**To do**
Where does the string "code" appear in the records? Copy every line that contains it.

(Stored items)
○ ○ ○ ○

theorem State.reject_keeps {orig s : State} (h : Keeps orig s) {r : Range} {i : Nat} {f : Frame} {code : Nat} :
    Keeps orig (State.reject s r i f code) := by
  unfold State.reject
  (try dsimp only)
  repeat' (first | with_reducible assumption | intro _ | with_reducible apply Keeps.ite | with_reducible apply Keeps.foldl | with_reducible apply Keeps.foldl_fst | with_reducible apply State.mapSlot_keeps | with_reducible apply State.ack_keeps | with_reducible apply State.ackFail_keeps | simp only [Keeps.upd_iff] | refine Keeps.upd_regs ?_ swf_sset | refine Keeps.upd_cells ?_ swf_sset | refine Keeps.upd_shadow ?_ swf_sset | refine Keeps.upd_buf ?_ (wf_write _) | split | dsimp only)

theorem State.withdrawFails_keeps {orig s : State} (h : Keeps orig s) {r : Range} {i : Nat} {f : Frame} {code : Nat} :
    Keeps orig (State.withdrawFails s r i f code) := by
  unfold State.withdrawFails
  (try dsimp only)
  repeat' (first | with_reducible assumption | intro _ | with_reducible apply Keeps.ite | with_reducible apply Keeps.foldl | with_reducible apply Keeps.foldl_fst | with_reducible apply State.mapOp_keeps | with_reducible apply State.mapSlot_keeps | with_reducible apply State.ackFail_keeps | with_reducible apply State.poisonRange_keeps | simp only [Keeps.upd_iff] | refine Keeps.upd_regs ?_ swf_sset | refine Keeps.upd_cells ?_ swf_sset | refine Keeps.upd_shadow ?_ swf_sset | refine Keeps.upd_buf ?_ (wf_write _) | split | dsimp only)

theorem State.frameFault_keeps {orig s : State} (h : Keeps orig s) {r : Range} {i : Nat} {f : Frame} :
    Keeps orig (State.frameFault s r i f) := by
  unfold State.frameFault
  (try dsimp only)
  repeat' (first | with_reducible assumption | intro _ | with_reducible apply Keeps.ite | with_reducible apply Keeps.foldl | with_reducible apply Keeps.foldl_fst | with_reducible apply State.bump_keeps | with_reducible apply State.sendFrame_keeps | with_reducible apply State.cascadeEvent_keeps | with_reducible apply State.mapSlot_keeps | with_reducible apply State.ackFail_keeps | with_reducible apply State.reject_keeps | with_reducible apply State.withdrawFails_keeps | simp only [Keeps.upd_iff] | refine Keeps.upd_regs ?_ swf_sset | refine Keeps.upd_cells ?_ swf_sset | refine Keeps.upd_shadow ?_ swf_sset | refine Keeps.upd_buf ?_ (wf_write _) | split | dsimp only)

theorem State.formatEvent_keeps {orig s : State} (h : Keeps orig s) {r : Range} {f : Frame} :
    Keeps orig (State.formatEvent s r f) := by
  unfold State.formatEvent
  (try dsimp only)
  repeat' (first | with_reducible assumption | intro _ | with_reducible apply Keeps.ite | with_reducible apply Keeps.foldl | with_reducible apply Keeps.foldl_fst | with_reducible apply State.cascadeEvent_keeps | simp only [Keeps.upd_iff] | refine Keeps.upd_regs ?_ swf_sset | refine Keeps.upd_cells ?_ swf_sset | refine Keeps.upd_shadow ?_ swf_sset | refine Keeps.upd_buf ?_ (wf_write _) | split | dsimp only)

theorem State.takeData_keeps {orig s : State} (h : Keeps orig s) {r : Range} {i : Nat} {f : Frame} :
    Keeps orig (State.takeData s r i f) := by
  unfold State.takeData
  (try dsimp only)
  repeat' (first | with_reducible assumption | intro _ | with_reducible apply Keeps.ite | with_reducible apply Keeps.foldl | with_reducible apply Keeps.foldl_fst | with_reducible apply State.mapSlot_keeps | with_reducible apply State.enterElts_keeps | with_reducible apply State.takeTerms_keeps | with_reducible apply State.noteRows_keeps | with_reducible apply State.reject_keeps | with_reducible apply State.formatEvent_keeps | simp only [Keeps.upd_iff] | refine Keeps.upd_regs ?_ swf_sset | refine Keeps.upd_cells ?_ swf_sset | refine Keeps.upd_shadow ?_ swf_sset | refine Keeps.upd_buf ?_ (wf_write _) | split | dsimp only)

theorem State.undoRefused_keeps {orig s : State} (h : Keeps orig s) {r : Range} {i : Nat} {f : Frame} {code : Nat} :
    Keeps orig (State.undoRefused s r i f code) := by
  unfold State.undoRefused
  (try dsimp only)
  repeat' (first | with_reducible assumption | intro _ | with_reducible apply Keeps.ite | with_reducible apply Keeps.foldl | with_reducible apply Keeps.foldl_fst | with_reducible apply State.mapSlot_keeps | with_reducible apply State.ackFail_keeps | with_reducible apply State.withdrawFails_keeps | simp only [Keeps.upd_iff] | refine Keeps.upd_regs ?_ swf_sset | refine Keeps.upd_cells ?_ swf_sset | refine Keeps.upd_shadow ?_ swf_sset | refine Keeps.upd_buf ?_ (wf_write _) | split | dsimp only)

theorem State.undoData_keeps {orig s : State} (h : Keeps orig s) {r : Range} {i : Nat} {f : Frame} :
    Keeps orig (State.undoData s r i f) := by
  unfold State.undoData
  (try dsimp only)
  repeat' (first | with_reducible assumption | intro _ | with_reducible apply Keeps.ite | with_reducible apply Keeps.foldl | with_reducible apply Keeps.foldl_fst | with_reducible apply State.mapSlot_keeps | with_reducible apply State.enterElts_keeps | with_reducible apply State.takeTerms_keeps | with_reducible apply State.noteRows_keeps | with_reducible apply State.formatEvent_keeps | with_reducible apply State.undoRefused_keeps | simp only [Keeps.upd_iff] | refine Keeps.upd_regs ?_ swf_sset | refine Keeps.upd_cells ?_ swf_sset | refine Keeps.upd_shadow ?_ swf_sset | refine Keeps.upd_buf ?_ (wf_write _) | split | dsimp only)

theorem State.slotData_keeps {orig s0 : State} (h : Keeps orig s0) {r : Range} {i : Nat} {f : Frame} :
    Keeps orig (State.slotData s0 r i f) := by
  unfold State.slotData
  (try dsimp only)
  repeat' (first | with_reducible assumption | intro _ | with_reducible apply Keeps.ite | with_reducible apply Keeps.foldl | with_reducible apply Keeps.foldl_fst | with_reducible apply State.countResidue_keeps | with_reducible apply State.ackFail_keeps | with_reducible apply State.frameFault_keeps | with_reducible apply State.takeData_keeps | with_reducible apply State.undoData_keeps | simp only [Keeps.upd_iff] | refine Keeps.upd_regs ?_ swf_sset | refine Keeps.upd_cells ?_ swf_sset | refine Keeps.upd_shadow ?_ swf_sset | refine Keeps.upd_buf ?_ (wf_write _) | split | dsimp only)

theorem State.endContrib_keeps {orig s : State} (h : Keeps orig s) {r : Range} {i : Nat} {f : Frame} :
    Keeps orig (State.endContrib s r i f) := by
  unfold State.endContrib
  (try dsimp only)
  repeat' (first | with_reducible assumption | intro _ | with_reducible apply Keeps.ite | with_reducible apply Keeps.foldl | with_reducible apply Keeps.foldl_fst | with_reducible apply State.cascadeEvent_keeps | with_reducible apply State.mapRange_keeps | with_reducible apply State.mapSlot_keeps | with_reducible apply State.ack_keeps | with_reducible apply State.checkComplete_keeps | with_reducible apply State.finalSlot_keeps | with_reducible apply State.reject_keeps | simp only [Keeps.upd_iff] | refine Keeps.upd_regs ?_ swf_sset | refine Keeps.upd_cells ?_ swf_sset | refine Keeps.upd_shadow ?_ swf_sset | refine Keeps.upd_buf ?_ (wf_write _) | split | dsimp only)

theorem State.endWithdraw_keeps {orig s : State} (h : Keeps orig s) {r : Range} {i : Nat} {f : Frame} :
    Keeps orig (State.endWithdraw s r i f) := by
  unfold State.endWithdraw
  (try dsimp only)
  repeat' (first | with_reducible assumption | intro _ | with_reducible apply Keeps.ite | with_reducible apply Keeps.foldl | with_reducible apply Keeps.foldl_fst | with_reducible apply State.bump_keeps | with_reducible apply State.cascadeEvent_keeps | with_reducible apply State.mapSlot_keeps | with_reducible apply State.ack_keeps | with_reducible apply State.checkComplete_keeps | with_reducible apply State.withdrawFails_keeps | simp only [Keeps.upd_iff] | refine Keeps.upd_regs ?_ swf_sset | refine Keeps.upd_cells ?_ swf_sset | refine Keeps.upd_shadow ?_ swf_sset | refine Keeps.upd_buf ?_ (wf_write _) | split | dsimp only)

theorem State.rebuildFlags_keeps {orig s : State} (h : Keeps orig s) {r : Range} {i : Nat} {led : List (Nat × Nat)} :
    Keeps orig (State.rebuildFlags s r i led) := by
  unfold State.rebuildFlags
  (try dsimp only)
  repeat' (first | with_reducible assumption | intro _ | with_reducible apply Keeps.ite | with_reducible apply Keeps.foldl | with_reducible apply Keeps.foldl_fst | with_reducible apply Keeps.setReg | simp only [Keeps.upd_iff] | refine Keeps.upd_regs ?_ swf_sset | refine Keeps.upd_cells ?_ swf_sset | refine Keeps.upd_shadow ?_ swf_sset | refine Keeps.upd_buf ?_ (wf_write _) | split | dsimp only)

theorem State.endRetract_keeps {orig s : State} (h : Keeps orig s) {r : Range} {i : Nat} {f : Frame} :
    Keeps orig (State.endRetract s r i f) := by
  unfold State.endRetract
  (try dsimp only)
  repeat' (first | with_reducible assumption | intro _ | with_reducible apply Keeps.ite | with_reducible apply Keeps.foldl | with_reducible apply Keeps.foldl_fst | with_reducible apply State.cascadeEvent_keeps | with_reducible apply State.mapSlot_keeps | with_reducible apply State.ack_keeps | with_reducible apply State.ackFail_keeps | with_reducible apply State.reopen_keeps | with_reducible apply State.rebuildFlags_keeps | simp only [Keeps.upd_iff] | refine Keeps.upd_regs ?_ swf_sset | refine Keeps.upd_cells ?_ swf_sset | refine Keeps.upd_shadow ?_ swf_sset | refine Keeps.upd_buf ?_ (wf_write _) | split | dsimp only)

theorem State.endUndo_keeps {orig s : State} (h : Keeps orig s) {r : Range} {i : Nat} {f : Frame} :
    Keeps orig (State.endUndo s r i f) := by
  unfold State.endUndo
  (try dsimp only)
  repeat' (first | with_reducible assumption | intro _ | with_reducible apply Keeps.ite | with_reducible apply Keeps.foldl | with_reducible apply Keeps.foldl_fst | with_reducible apply State.mapSlot_keeps | with_reducible apply State.ack_keeps | with_reducible apply State.withdrawFails_keeps | simp only [Keeps.upd_iff] | refine Keeps.upd_regs ?_ swf_sset | refine Keeps.upd_cells ?_ swf_sset | refine Keeps.upd_shadow ?_ swf_sset | refine Keeps.upd_buf ?_ (wf_write _) | split | dsimp only)

theorem State.slotEnd_keeps {orig s : State} (h : Keeps orig s) {r : Range} {i : Nat} {f : Frame} :
    Keeps orig (State.slotEnd s r i f) := by
  unfold State.slotEnd
  (try dsimp only)
  repeat' (first | with_reducible assumption | intro _ | with_reducible apply Keeps.ite | with_reducible apply Keeps.foldl | with_reducible apply Keeps.foldl_fst | with_reducible apply State.mapSlot_keeps | with_reducible apply State.frameFault_keeps | with_reducible apply State.endContrib_keeps | with_reducible apply State.endWithdraw_keeps | with_reducible apply State.endRetract_keeps | with_reducible apply State.endUndo_keeps | simp only [Keeps.upd_iff] | refine Keeps.upd_regs ?_ swf_sset | refine Keeps.upd_cells ?_ swf_sset | refine Keeps.upd_shadow ?_ swf_sset | refine Keeps.upd_buf ?_ (wf_write _) | split | dsimp only)

theorem State.abortRange_keeps {orig s : State} (h : Keeps orig s) {r : Range} {reason : Nat} :
    Keeps orig (State.abortRange s r reason) := by
  unfold State.abortRange
  (try dsimp only)
  repeat' (first | with_reducible assumption | intro _ | with_reducible apply Keeps.ite | with_reducible apply Keeps.foldl | with_reducible apply Keeps.foldl_fst | with_reducible apply State.endRanges_keeps | with_reducible apply State.sendFrame_keeps | simp only [Keeps.upd_iff] | refine Keeps.upd_regs ?_ swf_sset | refine Keeps.upd_cells ?_ swf_sset | refine Keeps.upd_shadow ?_ swf_sset | refine Keeps.upd_buf ?_ (wf_write _) | split | dsimp only)

theorem State.loseRange_keeps {orig s : State} (h : Keeps orig s) {r : Range} {reason : Nat} :
    Keeps orig (State.loseRange s r reason) := by
  unfold State.loseRange
  (try dsimp only)
  repeat' (first | with_reducible assumption | intro _ | with_reducible apply Keeps.ite | with_reducible apply Keeps.foldl | with_reducible apply Keeps.foldl_fst | with_reducible apply State.loseOp_keeps | with_reducible apply State.dropJobs_keeps | with_reducible apply State.cascadeEvent_keeps | with_reducible apply State.abortRange_keeps | simp only [Keeps.upd_iff] | refine Keeps.upd_regs ?_ swf_sset | refine Keeps.upd_cells ?_ swf_sset | refine Keeps.upd_shadow ?_ swf_sset | refine Keeps.upd_buf ?_ (wf_write _) | split | dsimp only)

○ ○ ○ ○

**Written response**
theorem State.reject_keeps {orig s : State} (h : Keeps orig s) {r : Range} {i : Nat} {f : Frame} {code : Nat} :
    Keeps orig (State.reject s r i f code) := by
theorem State.withdrawFails_keeps {orig s : State} (h : Keeps orig s) {r : Range} {i : Nat} {f : Frame} {code : Nat} :
    Keeps orig (State.withdrawFails s r i f code) := by
theorem State.undoRefused_keeps {orig s : State} (h : Keeps orig s) {r : Range} {i : Nat} {f : Frame} {code : Nat} :
    Keeps orig (State.undoRefused s r i f code) := by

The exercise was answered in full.